The Muses are mine. Maybe they’re yours too, in which case you know exactly what I’m talking about. They’re a special band. They’re knotty. Messy and surreal. Can you be a casual Throwing Muses fan? I don’t know, I don’t think so. They’re an intensely personal band, a headphones band. I feel uncomfortable when other people are listening – what if they don’t get it? I can hear what they may be hearing; on a surface level, the imagery is graphically violent and the vocals scrape like torn-off fingernails. The Muses are hypnotic. They scare. Their first album is scary. Frantic tempos and shrieking about death and rabbits and blowjobs. It’s not inviting.
But whenever I feel like I’m fading or unravelling, I dig up a Throwing Muses album, pull my headphones on and wait, physically feeling restored.
Hersh is my Silette; her band, Throwing Muses, are my Détection.

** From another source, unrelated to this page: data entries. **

-- ==== Sys2Proof/Tests/Slice0.lean ====
section
/-! SUPPORT. The model's own tests. Expected results are those of 95_test_vectors.md: words of its section 4 or built from
the figures of 30_encoding.md, steps of its section 2. The last part shows, for each statement with hypotheses, states
and operands that meet them. -/

open Sys2Proof Sys2Proof.Machine

/-! ### Well-formedness (R73, R80) -/

theorem test_wellFormed_refuses_nop : Instr.nop.wellFormed = false := by decide
theorem test_wellFormed_refuses_ssnop : Instr.ssnop.wellFormed = false := by decide
theorem test_wellFormed_accepts_sll : (Instr.sll 0 0 1).wellFormed = true := by decide
theorem test_idioms_expand : Instr.nop.expand = .sll 0 0 0 ∧ Instr.ssnop.expand = .sll 0 0 1 := by decide
theorem test_disassemble_prints_idioms : disassemble 0x00000000 = .ok .nop ∧ disassemble 0x00000040 = .ok .ssnop ∧
    disassemble 0x00000080 = .ok (.sll 0 0 2) := ⟨rfl, rfl, rfl⟩

/-! ### Decoding: words written out field by field from the formats (opcode rs rt rd sa function) -/

theorem test_decode_add_sub :
    decode 0b000000_00001_00010_00011_00000_100000 = .ok (.add 3 1 2) ∧
    decode 0b000000_00001_00010_00011_00000_100001 = .ok (.addu 3 1 2) ∧
    decode 0b000000_00001_00010_00011_00000_100010 = .ok (.sub 3 1 2) ∧
    decode 0b000000_00001_00010_00011_00000_100011 = .ok (.subu 3 1 2) ∧
    decode 0b001000_00001_00010_1000000000000001 = .ok (.addi 2 1 0x8001) ∧
    decode 0b001001_00001_00010_1000000000000001 = .ok (.addiu 2 1 0x8001) := ⟨rfl, rfl, rfl, rfl, rfl, rfl⟩

theorem test_decode_logical :
    decode 0b000000_00001_00010_00011_00000_100100 = .ok (.and 3 1 2) ∧
    decode 0b000000_00001_00010_00011_00000_100101 = .ok (.or 3 1 2) ∧
    decode 0b000000_00001_00010_00011_00000_100110 = .ok (.xor 3 1 2) ∧
    decode 0b000000_00001_00010_00011_00000_100111 = .ok (.nor 3 1 2) ∧
    decode 0b001100_00001_00010_1000000000000001 = .ok (.andi 2 1 0x8001) ∧
    decode 0b001101_00001_00010_1000000000000001 = .ok (.ori 2 1 0x8001) ∧
    decode 0b001110_00001_00010_1000000000000001 = .ok (.xori 2 1 0x8001) := ⟨rfl, rfl, rfl, rfl, rfl, rfl, rfl⟩

theorem test_decode_mul_div :
    decode 0b011100_00001_00010_00011_00000_000010 = .ok (.mul 3 1 2) ∧
    decode 0b000000_00001_00010_00000_00000_011000 = .ok (.mult 1 2) ∧
    decode 0b000000_00001_00010_00000_00000_011001 = .ok (.multu 1 2) ∧
    decode 0b000000_00001_00010_00000_00000_011010 = .ok (.div 1 2) ∧
    decode 0b000000_00001_00010_00000_00000_011011 = .ok (.divu 1 2) := ⟨rfl, rfl, rfl, rfl, rfl⟩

On a surface level, Throwing Muses were just a four piece rock band who crawled out of the New England indie scene in the 80s, all fuzz pedals and second-hand clothes. Their sound isn’t alien for that time – you can hear flecks of REM, Husker Du and Meat Puppets in their guitar lines. They’re not totally obscure either – the first American band to sign to 4AD, the occasional appearance on MTV’s 120 minutes, songs slipped into teen flick soundtracks. Rifle around through the stacks of old music magazines and find their faces peering out of long-tossed copies of Melody Maker and Spin.
But they are somewhat hidden now. Even with the recent sweep of ’90s nostalgia (that hasn’t seemed to have stopped since the ’90s), they’ve been untouched. Their friends and contemporaries – The Pixies, The Breeders, have been dug up and successfully revived, their sounds echo in the latest crop of bands. Undoubtedly, people do listen to the Muses, but it still feels special whenever meeting another fan; I’ve only met a few in the flesh.

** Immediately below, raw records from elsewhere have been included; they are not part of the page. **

-- ==== Sys2Proof/Machine/State.lean ====
section
/-! DEFINITION. The state of the module as plain data, its faults and refusals, and the state after reset.

Everything the manual gives the module stands here: board and pins, non-volatile records, host link, mailbox
rings, serving tables, image slots, vellum, islands and tiles, power, heat, trust, the blotter, firmware.
Large regular arrays (1,872 clusters, 27,264 tiles, 524,288 pages, the SRAM and vellum bytes) are sparse
tables: an unlisted key reads as its default, which is the value the manual gives after reset. -/

namespace Sys2Proof.Machine

/-- Why a command ends the run. There is none: every row of the table has an effect in the manual. The
constructor is kept so that the outcome type is closed and named; no meaning raises it. Safe. -/
inductive Fault where
  /-- a command that fails its own well-formedness (a queue pair or a function that does not exist): raised by
  nobody, since every meaning answers such operands as the manual says. Safe. -/
  | illFormed
  deriving DecidableEq, Repr

/-- Why a command has no meaning. -/
inductive Refusal where
  /-- raised by an arm of `exec` whose command has no meaning yet. Safe. -/
  | notModelled (mnemonic : String)
  deriving DecidableEq, Repr

/-! ## The board (chapters 1 and 16) -/

/-- Where the module stands between MOD_EN and service (R417, R424). -/
inductive Phase where
  /-- MOD_EN low, or no power (R16) -/
  | dark
  /-- MOD_EN rose less than 1 s after it fell (R20) -/
  | discharge
  /-- steps 1 and 2 of R417 before the straps are sampled -/
  | straps
  /-- step 2: waiting for flow and for a feed (R25, R418) -/
  | waiting
  /-- step 3 done: the rails are up -/
  | rails
  /-- steps 4 and 5 done: the scribe, governor and housekeeping firmware run -/
  | booted
  /-- step 6 done -/
  | tested
  /-- MOD_READY is high -/
  | serving
  /-- an admin reset is under way (R426) -/
  | resetting
  /-- a start refused by self-test (R420) -/
  | refused
  /-- a start refused by a thermal shutdown (R415), a total shutdown, a flow loss in service, or the S-die's
  loss: service does not resume while MOD_EN stays high -/
  | stopped
  /-- a strap fault (R21) -/
  | strapFault
  /-- the recovery hold of BOOT_SEL 10 (R22, R352) -/
  | recoveryHold
  /-- a partial thermal shutdown (R406) -/
  | partialShutdown
  /-- ADMIN_RESET with HALT = 1 (R426) -/
  | halted
  deriving DecidableEq, Repr

/-- A feed (R27, R28); the voltage is in 10 mV units. -/
structure Feed where
  volts : Nat := 0
  inUse : Bool := false
  /-- it was in use and stopped being so (R29) -/
  lost : Bool := false
  deriving DecidableEq, Repr

/-- The status lamp of a cartridge bay (R31). -/
inductive Lamp where
  | off | green | amber | amberFlash
  deriving DecidableEq, Repr

/-- A converter cartridge (R31 to R34, R377, R378). -/
structure Cartridge where
  present : Bool := true
  lamp : Lamp := .off
  phasesLost : Nat := 0
  /-- its dies' rails are on -/
  powered : Bool := false
  deriving DecidableEq, Repr

/-- The board: enables, straps, inputs, feeds and cartridges. -/
structure Board where
  modEn : Bool := false
  phase : Phase := .dark
  /-- host time at which MOD_EN last fell and last rose (R20, R412) -/
  fellAt : Option Nat := none
  roseAt : Nat := 0
  /-- the housekeeping controller holds the outputs (R16, R19) -/
  outputsHeld : Bool := false
  /-- latched straps as STRAPS of R330: [1:0] BOOT_SEL, [4:2] MGMT_ADDR, [5] LINK_SEL -/
  straps : BitVec 6 := 0
  modReady : Bool := false
  /-- FAULT_N held by the housekeeping controller itself: a wait, a refused start, a stop -/
  faultHold : Bool := false
  thermtrip : Bool := false
  smbAlert : Bool := false
  /-- the filtered level of FLOW_LOSS_N: true is high -/
  flowOk : Bool := false
  /-- the level of PERST_N: true is high -/
  perstHigh : Bool := false
  /-- REFCLK runs (R18) -/
  refclk : Bool := false
  feedA : Feed := {}
  feedB : Feed := {}
  cartridges : Table Cartridge := []
  /-- vellum training completed since the cold start (R428) -/
  trained : Bool := false
  /-- converter enables of the dies -/
  railsUp : Bool := false
  computeRails : Bool := false
  /-- the 10 s of R418 have passed with no feed in use -/
  feedWaited : Bool := false
  /-- host time of the housekeeping sample that wrote the last stop record (R36) -/
  stopAt : Option Nat := none
  /-- cartridges whose dies are being emptied (R378, R447) -/
  preparing : List Nat := []
  deriving DecidableEq, Repr

/-! ## Non-volatile records -/

/-- A stop record of R412, with the reported mark of R413. -/
structure StopRecord where
  seq : Nat
  hostTime : Nat
  uptimeMs : Nat
  type : Nat
  also : Nat
  unit : Nat
  temp : Int
  tempA : Int
  tempB : Int
  sensors : Nat
  inlet : Int
  outlet : Int
  flow : Nat
  flowStale : Bool
  power : Nat
  allowance : Nat
  coolingCap : Nat
  feedAV : Nat
  feedBV : Nat
  reported : Bool := false
  /-- bits that read wrong since it was written; its CRC fails then -/
  flip : Nat := 0
  deriving DecidableEq, Repr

The friend who recommended the Claire DeWitt series to me was also the first Throwing Muses fan I ever met. As soon as she mentioned them, unprovoked, I flipped out and immediately asked her to keep in touch. A week or so later, I received a letter, a few zines and a photograph of her rabbit – ‘my Russian familiar’, written neatly on the other side. We wrote letters for years, meeting up when were in the same city; every conversation we had revealed another clue, another link. The Muses and Hersh weren’t our only shared taste, and not the most uncommon either. Joan Aiken short stories, Lloyd Cole and the Commotions, lost Sydney band The Plug Uglies; fuel for the quiet observer, always on the outside looking in.
Songs aren’t mysterious; they’re mysteries, not daring to reveal themselves after one listen. I feel pulled together when I listen to the right one. Something clicks – with the right note, the right line, I’m awake.
Chiara Grassia is a writer; her heart belongs in Portland, Oregon but all her stuff is in Canberra, Australia.